-- ==== Sys2Proof/Machine/TapEval.lean ====
section
/-!
DEFINITION. What a slice computes (R217 to R243, R248, R260 to R263): tensor rows, tiles and shares, combines, quantisation
and plausibility outcomes.
-/
namespace Sys2Proof.Machine

open Sys2Proof

/-! ## Records of a unit (R255, Tables 7.7 and 7.8) -/

/-- GDDR7 address and bytes of a record that is visible. -/
def State.recAt (s : State) (stream seq : Nat) : Option (Nat × Nat) :=
  match s.stream stream with
  | none => none
  | some x => (x.recs.find? (fun r => !r.pad && r.seq == seq)).map (fun r => (x.outBase + r.off, fld (s.mem (x.outBase + r.off + 16) 4) 0 4))

/-- A field of a record. -/
def State.recFld (s : State) (a off n : Nat) : Nat := fld (s.mem (a + off) n) 0 n

/-- Samples across and down of the chroma planes of a pixel record. -/
def State.recChroma (s : State) (a : Nat) : Nat × Nat :=
  let w := s.recFld a 72 2
  let h := s.recFld a 74 2
  match s.recFld a 67 1 with
  | 0 => (0, 0) | 1 => ((w + 1) / 2, (h + 1) / 2) | _ => ((w + 1) / 2, h)

/-- KIND of the records that a view reads (Table 9.2). -/
def viewKind (v : Nat) : Nat :=
  match v with
  | 1 => 1 | 2 => 1 | 3 => 2 | 4 => 2 | 5 => 2 | _ => 3

/-- Coefficient slots of a cell (R205). -/
def State.recSlots (s : State) (a : Nat) : Nat := if s.recFld a 67 1 = 2 then 512 else 384

/-- Sizes that a view of a record has, outermost first, and its element format; an audio payload has one size. -/
def State.viewShape (s : State) (a len view : Nat) : List Nat × Nat :=
  let px := if s.recFld a 68 1 = 8 then 8 else 9
  let cw := s.recFld a 76 2
  let ch := s.recFld a 78 2
  match view with
  | 1 => ([s.recFld a 74 2, s.recFld a 72 2], px)
  | 2 => let c := s.recChroma a; ([c.2, c.1, 2], px)
  | 3 => ([ch, cw, s.recSlots a], 10)
  | 4 => ([ch, cw, 128], 10)
  | 5 => ([ch, cw, 16], 8)
  | _ =>
    let f := match s.recFld a 65 1 with
      | 0 => 10 | 3 => 5 | _ => 7
    ([(len - 136) / (fmtBits f / 8)], f)

/-- Element `e` of a view of a record, as its bits. -/
def State.viewElem (s : State) (a view fmt e : Nat) : Nat :=
  let sz := fmtBits fmt / 8
  let plane := fun (k : Nat) => s.recFld a (96 + 4 * k) 4
  let at_ :=
    match view with
    | 1 => let w := s.recFld a 72 2; plane 0 + e / w * s.recFld a 108 4 + e % w * sz
    | 2 => let w := (s.recChroma a).1; plane (1 + e % 2) + e / 2 / w * s.recFld a 108 4 + e / 2 % w * sz
    | 3 => plane 2 + e * sz
    | 4 => plane 1 + e * sz
    | 5 => plane 0 + e * sz
    | _ => 128 + e * sz
  s.recFld a at_ sz

/-! ## Rows of a tensor -/

/-- What the evaluation of an operation of a run reads. -/
structure Eval where
  run : TapRun
  prog : Prog
  op : OpRec
  shape : Shape
  /-- Units of the run; 1 for a TAP_RUN. -/
  units : Nat
  /-- Records of a unit. -/
  group : Nat
  seed : Nat
deriving DecidableEq, Repr

/-- Tensor `i` of the program. -/
def Eval.t (v : Eval) (i : Nat) : TRec := imgTensor v.prog.image i

/-- Row of a tensor that unit `u` sees as its row `m`: constants are shared by the units. -/
def Eval.row (v : Eval) (i u m : Nat) : Nat := let t := v.t i; if t.cls = 2 ∨ t.cls = 3 then m else u * t.rows + m

/-- GDDR7 address of a row of a tensor that lies in staging outside the run's scratch. -/
def State.rowAddr (s : State) (v : Eval) (i row : Nat) : Nat :=
  let t := v.t i
  if t.cls = 3 then (s.stagingRange v.prog.owner).1 + t.addr + row * t.stride
  else agetD v.run.binds i 0 + (if t.cls = 1 then 64 else 0) + row * t.stride

/-- Whether a tensor of a run is kept in the run's own record: transients, and the outputs of queue runs until their
blocks are complete (log entry 21). -/
def Eval.inTemps (v : Eval) (i : Nat) : Bool := let t := v.t i; t.cls == 4 || (t.cls == 1 && v.run.queue.isSome)

/-- The bytes of a row of a tensor. Bytes of scratch that no operation has written are not stated (log entry 3). -/
def State.tRow (s : State) (v : Eval) (i row : Nat) : Bytes :=
  let t := v.t i
  if t.cls = 2 then sub (agetD v.prog.res i []) (row * t.stride) t.stride
  else if v.inTemps i then
    let b := (agetD v.run.temps i []).drop (row * t.stride)
    b.take t.stride ++ s.freeBytes (t.stride - b.length)
  else if t.cls = 0 ∧ v.run.queue.isSome then
    (List.range t.n).flatMap (fun j =>
      let e := row * t.n + j
      let per := t.rows * t.n / v.group
      let k := v.run.units.getD (e / per) (0, 0)
      match s.recAt k.1 k.2 with
      | some (a, _) => leBytes (fmtBits t.fmt / 8) (s.viewElem a t.view t.fmt (e % per))
      | none => s.freeBytes (fmtBits t.fmt / 8))
  else s.mem (s.rowAddr v i row) t.stride

/-- The values of a row of a tensor. -/
def State.tVals (s : State) (v : Eval) (i row : Nat) : List Val := rowVals (v.t i).fmt (v.t i).n (s.tRow v i row)

/-- Element `e` of a tensor of one unit, as an index. -/
def State.tIndex (s : State) (v : Eval) (i u e : Nat) : Nat :=
  let t := v.t i
  let sz := fmtBits t.fmt / 8
  fld (s.tRow v i (v.row i u (e / t.n))) (e % t.n * sz) sz

/-! ## Tiles (R260) -/

/-- Column tiles. -/
def Eval.nc (v : Eval) : Nat := (v.shape.cols + v.op.tileCols - 1) / v.op.tileCols

/-- Row tiles. -/
def Eval.nr (v : Eval) : Nat := (v.units * v.shape.rows + v.op.tileRows - 1) / v.op.tileRows

/-- Whether the operation is a vector quantisation: its items are the entry ranges of a row tile. -/
def Eval.vq (v : Eval) : Bool := v.op.kind == 9

/-- Tiles as items name them: row tiles for a vector quantisation. -/
def Eval.tiles (v : Eval) : Nat := if v.vq then v.nr else v.nr * v.nc

/-- Rows of a tile. -/
def Eval.tileRow (v : Eval) (tile : Nat) : List Nat :=
  let t := if v.vq then tile else tile / v.nc
  List.range' (t * v.op.tileRows) (min v.op.tileRows (v.units * v.shape.rows - t * v.op.tileRows))

/-- Columns of a tile, or the entries of a range. -/
def Eval.tileCol (v : Eval) (c : Nat) : List Nat := List.range' (c * v.op.tileCols) (min v.op.tileCols (v.shape.cols - c * v.op.tileCols))

/-- Blocks of 32 along the reduction dimension, 0 without one. -/
def Eval.kBlocks (v : Eval) : Nat := up32 v.shape.k / 32

/-! ## Matrix products -/

/-- An operand row before conversion; `none` marks the zero padding of a convolution. -/
def State.aRaw (s : State) (v : Eval) (r : Nat) : List (Option Val) :=
  let u := r / v.shape.rows
  let m := r % v.shape.rows
  if v.op.kind = 3 then
    let x := v.t v.op.in0
    let c := Conv.ofBytes (imgParam v.prog.image v.op)
    let d := x.dims
    let ow := c.outSize d 2
    let oh := c.outSize d 1
    let at_ := fun (a o k : Nat) =>
      let p := o * c.st.getD a 1 + k
      let q := c.pd.getD a 0
      if q ≤ p ∧ p - q < d.getD a 1 then some (p - q) else none
    (List.range (c.k.getD 0 1)).flatMap (fun kt => (List.range (c.k.getD 1 1)).flatMap (fun kh => (List.range (c.k.getD 2 1)).flatMap (fun kw =>
      match at_ 0 (m / ow / oh) kt, at_ 1 (m / ow % oh) kh, at_ 2 (m % ow) kw with
      | some t, some y, some xx => (s.tVals v v.op.in0 (v.row v.op.in0 u ((t * d.getD 1 1 + y) * d.getD 2 1 + xx))).map some
      | _, _, _ => List.replicate x.n none)))
  else (s.tVals v v.op.in0 (v.row v.op.in0 u m)).map some

/-- A row padded with zero elements to whole blocks (R224). -/
def padVals (l : List Val) : List Val := l ++ List.replicate (up32 l.length - l.length) Val.zero

/-- A converted left-operand row, and how many values saturated in its conversion; padding of a convolution stays zero. -/
def State.aRow (s : State) (v : Eval) (r : Nat) : List Val × Nat :=
  let raw := s.aRaw v r
  let p := pairFmt (v.t v.op.in0).fmt (v.t v.op.in1).fmt
  let q := convertRow (v.t v.op.in0).fmt p.1 v.op.shift (raw.map (fun x => x.getD Val.zero))
  (padVals ((raw.zip q.1).map (fun e => if e.1.isSome then e.2 else Val.zero)), q.2)

/-- A converted right-operand row for column `c` of logical row `r`. -/
def State.bRow (s : State) (v : Eval) (r c : Nat) : List Val × Nat :=
  let w := v.t v.op.in1
  let u := r / v.shape.rows
  let g := if v.op.kind = 2 ∧ w.rows ≠ v.shape.cols then r % v.shape.rows / v.shape.blk else 0
  let p := pairFmt (v.t v.op.in0).fmt w.fmt
  let q := convertRow w.fmt p.2 v.op.shift (s.tVals v v.op.in1 (v.row v.op.in1 u (g * v.shape.cols + c)))
  (padVals q.1, q.2)

/-- Whether an operation's products are integers. -/
def Eval.int (v : Eval) : Bool := (pairFmt (v.t v.op.in0).fmt (v.t v.op.in1).fmt).1 == 6

/-- The part of a row that a share covers. -/
def sharePart (blocks shares share : Nat) (l : List Val) : List Val :=
  let n := blocks / shares
  (l.drop (32 * n * share)).take (32 * n)

/-- The addend of an output element in FP32, +0.0 without one (R231, Table 9.4). -/
def State.mmAddend (s : State) (v : Eval) (r c : Nat) : Nat :=
  if v.op.in2 = 0xFFFF then 0
  else
    let m := r % v.shape.rows
    let row := if v.op.addRow then m / v.shape.blk else m
    f32 ((s.tVals v v.op.in2 (v.row v.op.in2 (r / v.shape.rows) row)).getD c Val.zero)

/-- The accumulators of a share of a tile (R231): 32 bits each. That of the share whose k0 is 0 starts at the addend, any other at +0.0
(R232); an integer accumulator starts at 0. -/
def State.mmShare (s : State) (v : Eval) (it : TapItem) : List Nat :=
  let n := max 1 it.shares
  (v.tileRow it.tile).flatMap (fun r =>
    let a := sharePart v.kBlocks n it.share (s.aRow v r).1
    (v.tileCol (it.tile % v.nc)).map (fun c =>
      let b := sharePart v.kBlocks n it.share (s.bRow v r c).1
      if v.int then dotInt a b else dotF32 (ofF32 v.op.fp) (if it.share = 0 then s.mmAddend v r c else 0) a b))

/-- Combines partial accumulators in ascending order of k0 (R232). -/
def mmCombine (int : Bool) (parts : List (List Nat)) : List Nat :=
  match parts with
  | [] => []
  | p :: t => t.foldl (fun acc q => (acc.zip q).map (fun e => if int then (e.1 + e.2) % 2 ^ 32 else fAdd e.1 e.2)) p

/-- The FP32 results of a tile from its accumulators: an FP32 accumulator is the result; an INT32 sum becomes FP32 at output (Table 8.1),
and takes ALPHA and then the addend there (Table 9.4, R263, log entry 51). -/
def State.mmFinish (s : State) (v : Eval) (tile : Nat) (acc : List Nat) : List Nat :=
  if v.int then
    let cols := v.tileCol (tile % v.nc)
    let ix := (v.tileRow tile).flatMap (fun r => cols.map (fun c => (r, c)))
    (acc.zip ix).map (fun e =>
      let x := fMul v.op.fp (f32 (.ofInt (signed 32 e.1)))
      if v.op.in2 = 0xFFFF then x else fAdd x (s.mmAddend v e.2.1 e.2.2))
  else acc

/-! ## Row operations -/

/-- FP32 values of a row of an input. -/
def State.fRow (s : State) (v : Eval) (i u m : Nat) : List Nat := (s.tVals v i (v.row i u m)).map f32

/-- Layer norm of a row: the mean in a first pass, the squared deviations in a second (R233). -/
def layerNorm (eps : Nat) (x g b : List Nat) : List Nat :=
  let mean := fDivN (fSum x) x.length
  let d := x.map (fun a => fSub a mean)
  let r := fRsqrt (fAdd (fDivN (fSum (d.map (fun a => fMul a a))) x.length) eps)
  (List.zip d (List.zip g b)).map (fun e => fAdd (fMul (fMul e.1 r) e.2.1) e.2.2)

/-- RMS norm of a row. -/
def rmsNorm (eps : Nat) (x g : List Nat) : List Nat :=
  let r := fRsqrt (fAdd (fDivN (fSum (x.map (fun a => fMul a a))) x.length) eps)
  (x.zip g).map (fun e => fMul (fMul e.1 r) e.2)

/-- The larger of two FP32 values; a NaN never is. -/
def fMax (a b : Nat) : Nat := if (ofF32 a).isNan || (ofF32 a).lt (ofF32 b) then b else a

/-- Softmax of a row (R234). -/
def softmaxRow (x : List Nat) : List Nat :=
  let m := x.foldl fMax (f32 (.inf true))
  let e := x.map (fun a => fExp (fSub a m))
  let r := fRecip (fSum e)
  e.map (fun a => fMul a r)

/-- Whether a value ranks before another in top-k: larger first, NaN below every number (R235). -/
def topBefore (a b : Nat × Nat) : Bool :=
  let x := ofF32 a.1
  let y := ofF32 b.1
  if x.isNan && y.isNan then decide (a.2 ≤ b.2)
  else if x.isNan then false else if y.isNan then true
  else y.lt x || (!(x.lt y) && decide (a.2 ≤ b.2))

/-- The first k of a row in the order of top-k, with their indices. -/
def topK (k : Nat) (x : List Nat) : List (Nat × Nat) := ((x.zip (List.range x.length)).mergeSort topBefore).take k

/-! ## Vector quantisation (R233, R235) -/

/-- Whether a distance is smaller than the best so far; a NaN never wins. -/
def vqBetter (d best : Nat) : Bool := !(ofF32 d).isNan && ((ofF32 best).isNan || (ofF32 d).lt (ofF32 best))

/-- The all-ones code of a format. -/
def allOnes (fmt : Nat) : Nat := 2 ^ fmtBits fmt - 1

/-- A sub-vector of a row, converted, and how many of its values saturated. -/
def State.vqSub (s : State) (v : Eval) (r g : Nat) : List Val × Nat :=
  let x := v.t v.op.in0
  let w := v.t v.op.in1
  let l := (s.tVals v v.op.in0 (v.row v.op.in0 (r / v.shape.rows) (r % v.shape.rows))).drop (g * w.n)
  let q := convertRow x.fmt (pairFmt x.fmt w.fmt).1 v.op.shift (l.take w.n)
  (padVals q.1, q.2)

/-- A codeword of a group, converted, and how many of its values saturated. -/
def State.vqWord (s : State) (v : Eval) (r g e : Nat) : List Val × Nat :=
  let x := v.t v.op.in0
  let w := v.t v.op.in1
  let q := convertRow w.fmt (pairFmt x.fmt w.fmt).2 v.op.shift (s.tVals v v.op.in1 (v.row v.op.in1 (r / v.shape.rows) (g * v.shape.cols + e)))
  (padVals q.1, q.2)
________
> **Prompt**:
Give again exactly, and only, the lines above starting at the one with "let f := match s.recFld a 65 1 with" and ending at the one with "let sz := fmtBits fmt / 8".

> **Problem solution**:
    let f := match s.recFld a 65 1 with
      | 0 => 10 | 3 => 5 | _ => 7
    ([(len - 136) / (fmtBits f / 8)], f)

/-- Element `e` of a view of a record, as its bits. -/
def State.viewElem (s : State) (a view fmt e : Nat) : Nat :=
  let sz := fmtBits fmt / 8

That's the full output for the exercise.